AOL saw a rise in its net income but a slide in revenue during the fourth quarter of 2010.
The company reported earnings of $66.2 million, compared with $1.4 million in the same period a year ago. However, revenue fell 26 percent to $596 million.
It put down the fall in revenue to restructuring costs following the aftermath of its divorce from Time Warner. Slides in advertising sales and dial-up subscriptions also contributed to the loss and the company also said that selling off “unprofitable units” had also caused a decline in sales.

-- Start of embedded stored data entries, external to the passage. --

-- ==== Sys2Proof/Machine/Reception.lean ====
section
/-! DEFINITION. What happens on the part's lines between the rows: the host link's receiver character by character, cells
that begin on the trunk, the end of a transmission on the trunk (R13, R15, R18, R151 to R154; log entry 1). -/

namespace Sys2Proof.Machine

/-- The receiver takes a byte: hunting, it discards every byte but A5h, which starts a frame; in a frame it gathers the
byte, and the bytes may now end the frame as a row (R153). The row itself makes the receiver hunt again. -/
def Receiver.take (b : Byte) : Receiver → Receiver × Option Instr
  | .hunting => (if b = 0xA5 then .inFrame [] else .hunting, none)
  | .inFrame gathered => (.inFrame (gathered ++ [b]), frameEnd (gathered ++ [b]))

/-- The receiver replaced, and a row put at the end of the queue where one has come about. -/
def State.received (r : Receiver × Option Instr) (s : State) : State :=
  (s.withLink { s.link with receiver := r.1 }).withPending (s.pending ++ r.2.toList)

/-- A character time on HRX: with the start bit high the line is idle; a character error ends a frame the receiver is in
and is discarded by a receiver that hunts; any other character brings its byte (R151, R153). -/
def State.receiveChar (c : BitVec 10) (s : State) : State :=
  if charStarts c then
    if charBroken c then
      if s.inFrame then s.received (s.link.receiver, some (.formatError .character)) else s
    else s.received (s.link.receiver.take (charByte c))
  else s

/-- A gap of more than 2 ms on HRX: it abandons a frame the receiver is in (R154). -/
def State.receiveGap (s : State) : State :=
  if s.inFrame then s.received (s.link.receiver, some .interByteTimeout) else s

/-- A cell begins on TRX: in a quiet slot it is counted as it begins; in a listen slot it is judged at the closing, and
anywhere else it is no cell the port watches for (R16, R18). -/
def State.cellBegins (s : State) : State :=
  match s.openNow with
  | some (_, .quiet) => s.withPort { s.port with badCells := satInc s.port.badCells }
  | some (_, .sendCircuit _ _) => s
  | some (_, .sendPair) => s
  | some (_, .listenCircuit _ _ _) => s
  | some (_, .listenReply) => s
  | none => s

/-- What a moment does. While RESET is low HRX and TRX are ignored and TDE is low (R22, R164). -/
def State.meet (m : Moment) (s : State) : State :=
  if s.held then s
  else
    match m with
    | .hrxChar c => s.receiveChar c
    | .hrxGap => s.receiveGap
    | .trxCell => s.cellBegins
    | .ttxEnd => s.withPort s.port.release

/-- With no command waiting, the next moment comes; with none to come, the block idles (log entry 1). -/
def State.nextMoment (s : State) : State :=
  match s.moments with
  | [] => s
  | m :: rest => (s.withMoments rest).meet m

end Sys2Proof.Machine
end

Overall AOL ad revenue was down 29 percent and display was down 14 percent,
However, the poor performance hasn’t phased the AOL marketing machine, with Tim Armstrong, Chairman and CEO, approving a quote in which he says: “I am very proud of what we accomplished in 2010 as we began the year with a significant restructuring of AOL and ended the year with a significantly improved balance sheet, a number of exciting new products and a new culture focused on winning.
“We have set aggressive goals for ourselves in 2011 in pursuit of capturing the growing opportunity ahead of us.”

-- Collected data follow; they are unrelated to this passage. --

-- ==== Sys2Proof/Certificates/Slice0/Obligations.lean ====
section
/-! DEFINITION. The statements for the provers, from the numbered rules of the manual. A statement about a row says what
the row answers for every form the rules give it. `s.Takes` and `s.Open` (Safety.lean) say that the RESET pin is high,
that no earlier row has left work owed (log entry 3) and, for `Takes`, that the host link takes the frame (R155). -/

open Sys2Proof Sys2Proof.Machine

/-! ### The block as a whole -/

/-- A step takes the command at the front of the queue and runs it with the queue's rest. On an empty queue the next moment
on the part's lines comes, which changes at most the receiver, the transmission on the trunk, the count of bad cells and
the queue; with no moment to come the block idles. What a step does on an empty queue is the model's choice (log entry
1). -/
def Obligations.StepRunsFrontCommand : Prop :=
  (∀ (c : Instr) (rest : List Instr) (s : State), s.pending = c :: rest →
    step s = exec c { s with pending := rest }) ∧
  (∀ s : State, s.pending = [] → s.moments = [] → step s = .next s) ∧
  ∀ s : State, s.pending = [] → ∃ t, step s = .next t ∧ t.sched = s.sched ∧ t.roster = s.roster ∧
    t.engine = s.engine ∧ t.batch = s.batch ∧ t.delivery = s.delivery ∧ t.draws = s.draws ∧
    t.moments = s.moments.tail ∧ t.link = { s.link with receiver := t.link.receiver } ∧
    t.port = { s.port with tx := t.port.tx, hit := t.port.hit, badCells := t.port.badCells }

/-- Every row answers a next state and leaves the queue of commands alone: no row of this part stops (R20, R156). The
queue is the model's own (log entry 1). -/
def Obligations.EveryRowAnswersNext : Prop :=
  ∀ (c : Instr) (s : State), ∃ t, exec c s = .next t ∧ t.pending = s.pending

/-- After a power-on reset every block holds the values of its reset table (R4, R11, R19, R21 to R23, R72, R94, R118,
R134, R138, R155, R158, R163, R164). The strap levels are the model's choice (log entry 8) and are left out. -/
def Obligations.ResetValues : Prop :=
  State.reset.port.trunk = .off ∧ State.reset.port.config = none ∧ State.reset.port.stopPending = false ∧
  State.reset.port.timer = .disarmed ∧ State.reset.port.frameNo = 0 ∧ State.reset.port.streak = 0 ∧
  State.reset.port.collided = false ∧ State.reset.port.pair = none ∧ State.reset.port.tx = none ∧
  State.reset.port.badCells = 0 ∧ State.reset.port.silentSlots = 0 ∧ State.reset.port.collisions = 0 ∧
  State.reset.sched.live = none ∧ (∀ id, State.reset.sched.draft.circuits.get id = none) ∧
  State.reset.sched.draft.pairs = [] ∧ State.reset.sched.adoptPending = false ∧
  (∀ a, State.reset.entry a = ⟨.absent, 0, 0, none, false, none⟩) ∧
  State.reset.roster.rollCursor.val + 1 = 1 ∧ State.reset.roster.presenceCursor.val + 1 = 1 ∧
  State.reset.engine.queue = [] ∧ (∀ a, State.reset.engine.tokens.get a = 0) ∧ State.reset.engine.turn = .host ∧
  State.reset.engine.strays = 0 ∧ State.reset.batch = ⟨.empty, 0⟩ ∧
  State.reset.delivery = ⟨512, [], 0, false, ⟨0, 0, 0, 0⟩, 0⟩ ∧
  State.reset.link.receiver = .hunting ∧ State.reset.link.replies = [] ∧ State.reset.link.tags = [] ∧
  State.reset.link.boot = some .power ∧ State.reset.link.restartPending = false ∧
  State.reset.link.timeouts = 0 ∧ State.reset.link.crcErrors = 0 ∧ State.reset.link.formatErrors = 0 ∧
  State.reset.link.backlog = 0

That hasn’t stopped business analysts from criticising the figures.
Henry Blodget Tweeted: “Most of AOL’s ad revenue plunge came from search (which is 100% profit) and closed products, but even AOL’s core US display business, the one it is betting what’s left of the company on, shrank in Q4.”
However he added: “On a positive note, AOL still generating $300mm of cash a year and has $800mm in bank.”